▶ [EXERCISE MATERIALS]
/-- A ready role whose header stands at 0x1000, and one with a deferred cause. -/
def aDeferred : Deferred := ⟨causeOperr, 0, 0, []⟩
def readyRole (d : List Deferred) : Role := { aRole with status := .ready, off := 0, deferred := d }
def readyState (d : List Deferred) : State :=
  { (wr (readyRole d)) with ifaces := [(0, anIface)] }.setCore 0 { aCore with running := none, credit := [(0, 3)] }
def runsAt (s : State) (k : Nat) : Bool :=
  match s.runView k with
  | .run _ _ off _ => off == 1
  | _ => false
theorem wit_RunsAndGenerations_start : ((readyState []).noteReady 0).choose 0 = some (1, false)
    ∧ (((readyState []).noteReady 0).role 1).status = .ready ∧ (((readyState []).noteReady 0).role 1).frame.spilled = none
    ∧ runsAt ((readyState []).noteReady 0) 1 = true
    ∧ ((readyState [aDeferred]).noteReady 0).choose 0 = some (1, false) ∧ firstDeferred [aDeferred] = some aDeferred
    ∧ (wi.noteReady 0).choose 0 = none := by decide +kernel
theorem wit_RunsAndGenerations_cycle : (w.core 0).running = some 1 ∧ ((readyState []).core 0).running = none
    ∧ (readyState []).dealt 0 (((readyState []).core 0).pointer + 1) = some 0 ∧ (w.dealt 0 1) = none
    ∧ sortedFrom none (w.core 0).l1 = true ∧ sortedFrom none w.roles = true ∧ (aCore.nextGen.map (·.1)) = some 6 := by
  decide +kernel

/-- R48, R49: a mismatch in a row of the frame's generation is repaired from its copy, or the row is lost; in a row of another
generation it is not looked at. -/
def flawedRow (tag : BitVec 16) : Frame := { aFrame with rows := [(rowKey 9 0, ⟨tag, 7, true⟩)] }
theorem test_parity : [((flawedRow 5).check 0 (fun _ => false) (rowKey 9 0)).1, ((flawedRow 5).check 0 (fun _ => true) (rowKey 9 0)).1,
      ((flawedRow 4).check 0 (fun _ => false) (rowKey 9 0)).1].map (fun f => f.rows.map fun x => (x.2.tag, x.2.flaw))
    = [[(poisonTag, false)], [(5, false)], [(4, true)]] := by decide +kernel

/-- Page tables that map page 1, with a malformed entry for page 2, none for page 3, and one for page 4 of a zeroed page that
may not be read. -/
def tables : Mem :=
  [(0x40000, 0x50001), (0x50000, 0x51001), (0x51000, 0x52001), (0x52008, 0x1001F), (0x52010, 0x2003F),
    (0x52020, 0x800000000004001B)].foldl (fun m p => wrBytes m p.1 (leBytes 8 p.2)) aMem
def walking (va : BitVec 64) (access : Nat := 1) : State :=
  { (around { aRole with status := .held (.tlb va false access) } tables) with ifaces := [(0, anIface)] }
def finds (s : State) (va n : Nat) : Bool :=
  match s.walk 0 0 va, n with
  | .leaf e .., 0 => accOk 1 e
  | .malformed, 1 => true
  | .notPresent, 2 => true
  | .leaf e .., 3 => e.z && !accOk 1 e
  | _, _ => false
theorem wit_WaitsEnd_walk : (walking 0x10000).space aRole = some (0, 0) ∧ finds (walking 0x10000) 0x10000 0 = true
    ∧ finds (walking 0x20000) 0x20000 1 = true ∧ finds (walking 0x30000) 0x30000 2 = true
    ∧ finds (walking 0x40000) 0x40000 3 = true
    ∧ leafIn (walking 0x10000).tlb2 0 0 0x10000 = none ∧ (walking 0x10000).migrating 0 0 1 = false
    ∧ 1 ≠ Acc.ex.code := by decide +kernel
theorem wit_WaitsEnd_late : (Acc.ex.code = Acc.ex.code ∧ aRole.firstWord / 65536 ≠ 3 ∧ aRole.hdr.toNat / 65536 ≠ 3)
    ∧ (mget (walking 0x30000 Acc.ex.code).roles 1).map (·.status) = some (.held (.tlb 0x30000 false Acc.ex.code)) := by
  decide +kernel
theorem wit_WaitsEnd_cached :
    leafIn ({ walking 0x10000 with tlb2 := [⟨0, 0, 1, 0x10000, true, true, true⟩] } : State).tlb2 0 0 0x10000
      = some ⟨0, 0, 1, 0x10000, true, true, true⟩ := by decide +kernel
theorem test_walk_maps : gives (.pageWalkComplete 1) (walking 0x10000) (fun t => ((t.role 1).status, (t.core 0).tlb.head?.map (·.base)))
    = some (.ready, some 0x10000) := by decide +kernel
theorem test_walk_asks : gives (.pageWalkComplete 1) (walking 0x30000) (fun t => ((t.role 1).status, (t.iface 0).faults.length))
    = some (.parked (.fault 0 0 3), 1) := by decide +kernel
theorem test_walk_denied : gives (.pageWalkComplete 1) (walking 0x40000) (fun t => ((t.role 1).status, (t.role 1).walkFault))
    = some (.ready, some (false, 4, causePerm)) := by decide +kernel
def parkedOn (q : WaitOn) : State := wr { aRole with status := .parked q }
theorem wit_WaitsEnd_parks : (parkedOn (.counter 2 0)).ctrReady 1 2 0 = true ∧ (parkedOn (.counter 2 1)).ctrReady 1 2 1 = false
    ∧ (parkedOn (.batch 0)).batchDone 1 0 = true ∧ batching.batchDone 1 1 = false
    ∧ (∀ f, f < 12 → (9 : BitVec 12).getLsbD f = true → aRole.flags.getD f 0 = 0)
    ∧ (parkedOn (.fault 0 0 3)).faultOpen 0 0 3 = false ∧ aRole.reserve = []
    ∧ FabricDest.pod 1 ∉ (parkedOn (.stall (.pod 1))).stall ∧ FabricDest.pod 1 ∈ ({ w with stall := [.pod 1] } : State).stall
    ∧ (barred arrivedRole).phaseOf arrivedRole 8 = 3 ∧ (barred arrivedRole).phaseOf arrivedRole 8 ≠ 4 := by
  decide +kernel
/-- A role parked on the word at 0x3000, which holds 0x11223344. -/
def onWord (v : BitVec 32) : State := parkedOn (.word (.ram 0x3000) v 7 1 none)
theorem wit_WaitsEnd_word : (onWord 5).mayPerform ((onWord 5).opNow 1 (.load false 4) false 2
      ((onWord 5).laneAt ((onWord 5).role 1) (.ram 0x3000) 4)) = true
    ∧ BitVec.ofNat 32 (rdLE (onWord 5).ram 0x3000 4) = 0x11223344 ∧ ((onWord 5).role 1).checkReg 7 1 = .ok () := by
  refine ⟨?_, ?_, is_unit ?_⟩ <;> decide +kernel
theorem test_word_wakes : gives (.parkWake 1 []) (onWord 5) (fun t => ((t.role 1).status, (t.role 1).frame.value 7 0, (t.role 1).off))
    = some (.ready, 0x11223344, 2) ∧ gives (.parkWake 1 []) (onWord 0x11223344) (fun t => (t.role 1).status) = some ((onWord 0x11223344).role 1).status := by
  decide +kernel
/-- A role that waits for a frame on a core with room, and on one without. -/
def asking (rows : Nat) (frames : List Frame) : State :=
  { (wr { aRole with status := .parked (.frame (.call 16 8 0x2000 0x1064)), frames := frames }) with ifaces := [(0, anIface)] }
  |>.setCore 0 { aCore with
    running := none, rowsUsed := [rows, 0, 0, 0], frameReqs := [1], tlb := [⟨0, 0, 65648, 0x80000, true, true, false⟩] }
theorem wit_WaitsEnd_frames : ((asking 65 [aFrame]).core 0).fits 0 (callNeed 1 16 8) = true
    ∧ ((asking 65 [aFrame]).core 0).nextGen.isSome = true
    ∧ (asking 2048 [aFrame]).shortOf 0 (callNeed 1 16 8) = [0] ∧ (asking 2048 [aFrame]).victim 0 0 1 = none
    ∧ (∀ j ∈ (asking 2048 [aFrame]).rolesOn 0, (asking 2048 [aFrame]).mayReturn [0] j = false) := by decide +kernel
/-- The same with three frames, of which the root can be spilled. -/
def deep : List Frame :=
  [{ aFrame with gen := 7, link := ⟨0, 6, 0, 0, false, 3⟩ }, { aFrame with gen := 6, link := ⟨0, 5, 0, 0, false, 2⟩, ownsIn := false },
    { aFrame with ownsIn := false }]
/-- The same while another role of the core runs with a frame that can be spilled. -/
def shared : State :=
  let s := asking 2048 [aFrame]
  ({ s with roles := s.roles ++ [(2, { aRole with slot := 1, roleId := 1, status := .ready, frames := deep })] } : State)
  |>.setCore 0 { s.core 0 with slots := [(0, 1), (1, 2)] }
theorem wit_WaitsEnd_may_return : ∃ j ∈ shared.rolesOn 0, shared.mayReturn [0] j = true := ⟨2, by decide +kernel⟩
def spillAt (s : State) : Option (Nat × DevTr) × State :=
  (s.modCore 0 fun c => { c with victim := some (1, 1) }).devSpan (s.role 1) .wr ((s.role 1).privAddr ((s.role 1).recordBase 2) 0 0)
    (pagesOf ((s.role 1).privAddr ((s.role 1).recordBase 2) 0 0) (128 * 1 * aFrame.recordWords))
theorem wit_WaitsEnd_spill : (asking 2048 deep).victim 0 0 1 = some 1 ∧ ((asking 2048 deep).role 1).spillable = some 2
    ∧ aFrame.flawless = true ∧ (spillAt (asking 2048 deep)).1 = none ∧ (spillAt (asking 2048 deep)).2.roles = (asking 2048 deep).roles := by
  decide +kernel
def spilling : State := (asking 2048 deep).setCore 0 { aCore with spill := some ⟨1, 1, 5, 500⟩ }
theorem wit_WaitsEnd_acknowledged : (spilling.core 0).spill = some ⟨1, 1, 5, 500⟩
    ∧ (∀ g ∈ (spilling.role 1).frames.take 2, g.gen = 5 → g.link.depth = 1 → g.spilled ≠ none)
    ∧ ((spilling.role 1).frames[2]?.map fun f => (f.spilled, f.gen, f.link.depth)) = some (none, 5, 1) := by decide +kernel
theorem wit_WaitsEnd_gone : ∀ f ∈ [{ aFrame with spilled := some 500 }], f.gen = 5 → f.link.depth = 1 → f.spilled ≠ none := by
  decide +kernel

/-! ### Claims, switch-outs, engines at work, packets and fences -/

/-- A plot of one role, of 16 registers and 8 scalars for one group, with work left. -/
def startable : Plot :=
  { aPlot with grid := 3, claim := 2, entries := [0x1000, 0, 0, 0], shapes := [BitVec.ofNat 64 (1 + 2 * 4096 + 2 * 2 ^ 19), 0, 0, 0]
               thresh := 1, scratch := 0 }
def claiming (coop : Bool) : State := { wi with plots := [(0, { startable with coop := coop })] }
/-- The role parked on a fault, or on a stall hint; a saved context that may come back. -/
def switching (q : WaitOn) : State :=
  { (parkedOn q) with
    plots := [(0, startable)], ifaces := [(0, anIface)], teams := [(0, Team.hyaluo), (1, aTeam)]
    saved := [(60, ⟨0, 0, [2], false, [], [], [], [], none, none, none⟩)]
    roles := [(0, Role.hyaluo), (1, { aRole with status := .parked q }), (2, { aRole with status := .saved none })] }
theorem wit_ClaimsAndSwitches_claim : (claiming false).grants 0 = true
    ∧ ((claiming false).startOn 0 0 (startable.range startable.claim) none).isSome = true
    ∧ ((claiming false).startOn 4 0 (startable.range startable.claim) none) = none
    ∧ (claiming false).workWaits 0 = false ∧ (switching (.flags 1)).workWaits 0 = true
    ∧ ({ wi with plots := [(0, { startable with killed := true })] } : State).grants 0 = false := by decide +kernel
theorem test_claim_work : gives (.claimPull 0 0) (claiming false) (fun t => ((mget t.plots 0).map (·.work), t.roles.length)) = some (some 2, 4) := by
  decide +kernel
theorem wit_ClaimsAndSwitches_role :
    (startable.roleSpecs.head?.bind fun x => (claiming false).startRole 0 0 1 0 startable x).isSome = true := by decide +kernel
theorem wit_ClaimsAndSwitches_coop : (claiming true).grants 0 = true ∧ (claiming true).sets = []
    ∧ (∀ q, q < 4 → (claiming true).workWaits (4 * 0 + q) = false)
    ∧ (∀ q, q < 4 → (claiming true).inCoreSet { startable with coop := true } (4 * 0 + q) = true)
    ∧ (((claiming true).startSet 0 0).bind fun x => (List.range 4).foldlM (fun (s : State) q => s.startOn (4 * 0 + q) 0
        ((({ startable with coop := true } : Plot).range (4 * 2)).filter fun t => (t - 0) % 4 == q) (some x.1)) x.2).isSome = true := by
  decide +kernel
theorem wit_ClaimsAndSwitches_out : (∀ h ∈ ((switching (.fault 0 0 3)).core 0).headland, h.plot ≠ 0)
    ∧ startable.thresh * ((switching (.fault 0 0 3)).plotRoles 0 (some 0)).length < 64 * ((switching (.fault 0 0 3)).parkedOf 0 0 true).length
    ∧ (switching (.flags 1)).parkedOf 0 0 true = [] ∧ (switching (.flags 1)).parkedOf 0 0 false = [] ++ 1 :: []
    ∧ (switching (.flags 1)).stopping 1 = false ∧ (switching (.flags 1)).slotsFor 0 0 = true
    ∧ ((switching (.flags 1)).setCore 0 { aCore with slots := (List.range 64).map fun n => (n, 1) }).slotsFor 0 0 = false
    ∧ ((mget (switching (.flags 1)).saved 60).map (switching (.flags 1)).canResume) = some true := by decide +kernel
theorem wit_ClaimsAndSwitches_stall : (mget (switching (.stall (.pod 3))).roles 1).map (·.status) = some (.parked (.stall (.pod 3)))
    ∧ (switching (.stall (.pod 3))).stopping 1 = false := by decide +kernel
/-- A context that is being stopped, with the classes that have acknowledged. -/
def stoppingAt (acks : List EngineClass) (saving : Bool) : State :=
  (switching (.flags 1)).setCore 0 { aCore with
    running := none, headland := [⟨0, [1], true, false, acks, saving⟩], tlb := [⟨0, 0, 65648, 0x80000, true, true, false⟩] }
theorem wit_ClaimsAndSwitches_stop : (stoppingAt [] false).classStopped 0 ⟨0, [1], true, false, [], false⟩ .issue = true
    ∧ (∀ c, c ∈ allClasses → c ∈ allClasses)
    ∧ ((stoppingAt allClasses false).saveFaults [1]).1 = false ∧ ((stoppingAt allClasses false).saveFaults [1]).2.1 = []
    ∧ (((stoppingAt allClasses false).saveFaults [1]).2.2.core 0).headland = [⟨0, [1], true, false, allClasses, false⟩]
    ∧ [1] ≠ ([] : List Nat)
    ∧ 1 ∈ ((stoppingAt allClasses false).saveFaults [1]).2.2.rolesOn 0 := by decide +kernel
theorem wit_ClaimsAndSwitches_saved : ((stoppingAt allClasses true).saveFaults [1]).1 = false
    ∧ (mget ((stoppingAt allClasses true).saveFaults [1]).2.2.plots 0).isSome = true
    ∧ (mget ((stoppingAt allClasses true).saveFaults [1]).2.2.roles 1).map (·.core) = some 0 := by decide +kernel

/-- The saved context that may come back, and what it comes back as; the same behind single teams. -/
def backCtx : SavedCtx := ⟨0, 0, [2], false, [], [], [], [], none, none, none⟩
def resuming : State := (switching (.flags 1)).setCore 0 { aCore with tlb := [⟨0, 0, 65648, 0x80000, true, true, false⟩] }
def behind : State := { resuming with
  saved := [(60, { backCtx with whole := true, roles := [3] }), (61, backCtx)]
  roles := resuming.roles ++ [(3, { aRole with status := .saved none })] }
theorem wit_ClaimsAndSwitches_resume : mget resuming.saved 60 = some backCtx ∧ resuming.canResume backCtx = true
    ∧ backCtx.core = 0 ∧ backCtx.set = none ∧ backCtx.roles.Nodup ∧ (resuming.loadCtx 60 0 backCtx).isSome = true
    ∧ (∀ y ∈ resuming.saved, resuming.servedBefore y.2 backCtx = true → resuming.comes 0 y = none) := by decide +kernel
theorem wit_ClaimsAndSwitches_resume_later : ∃ y ∈ behind.saved, behind.servedBefore y.2 { backCtx with whole := true, roles := [3] } = true
    ∧ (behind.comes 0 y).isSome = true := ⟨(61, backCtx), by decide +kernel⟩
theorem test_resume : gives (.contextResume 0 60) resuming (fun t => ((t.role 2).status, t.saved.length)) = some (.ready, 0) := by
  decide +kernel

▶ [EXERCISE DESCRIPTION] Using the word "spillAt" as the filter, copy each matching line from the material.

▶ [OUTPUT FOR THIS EXERCISE]
def spillAt (s : State) : Option (Nat × DevTr) × State :=
    ∧ aFrame.flawless = true ∧ (spillAt (asking 2048 deep)).1 = none ∧ (spillAt (asking 2048 deep)).2.roles = (asking 2048 deep).roles := by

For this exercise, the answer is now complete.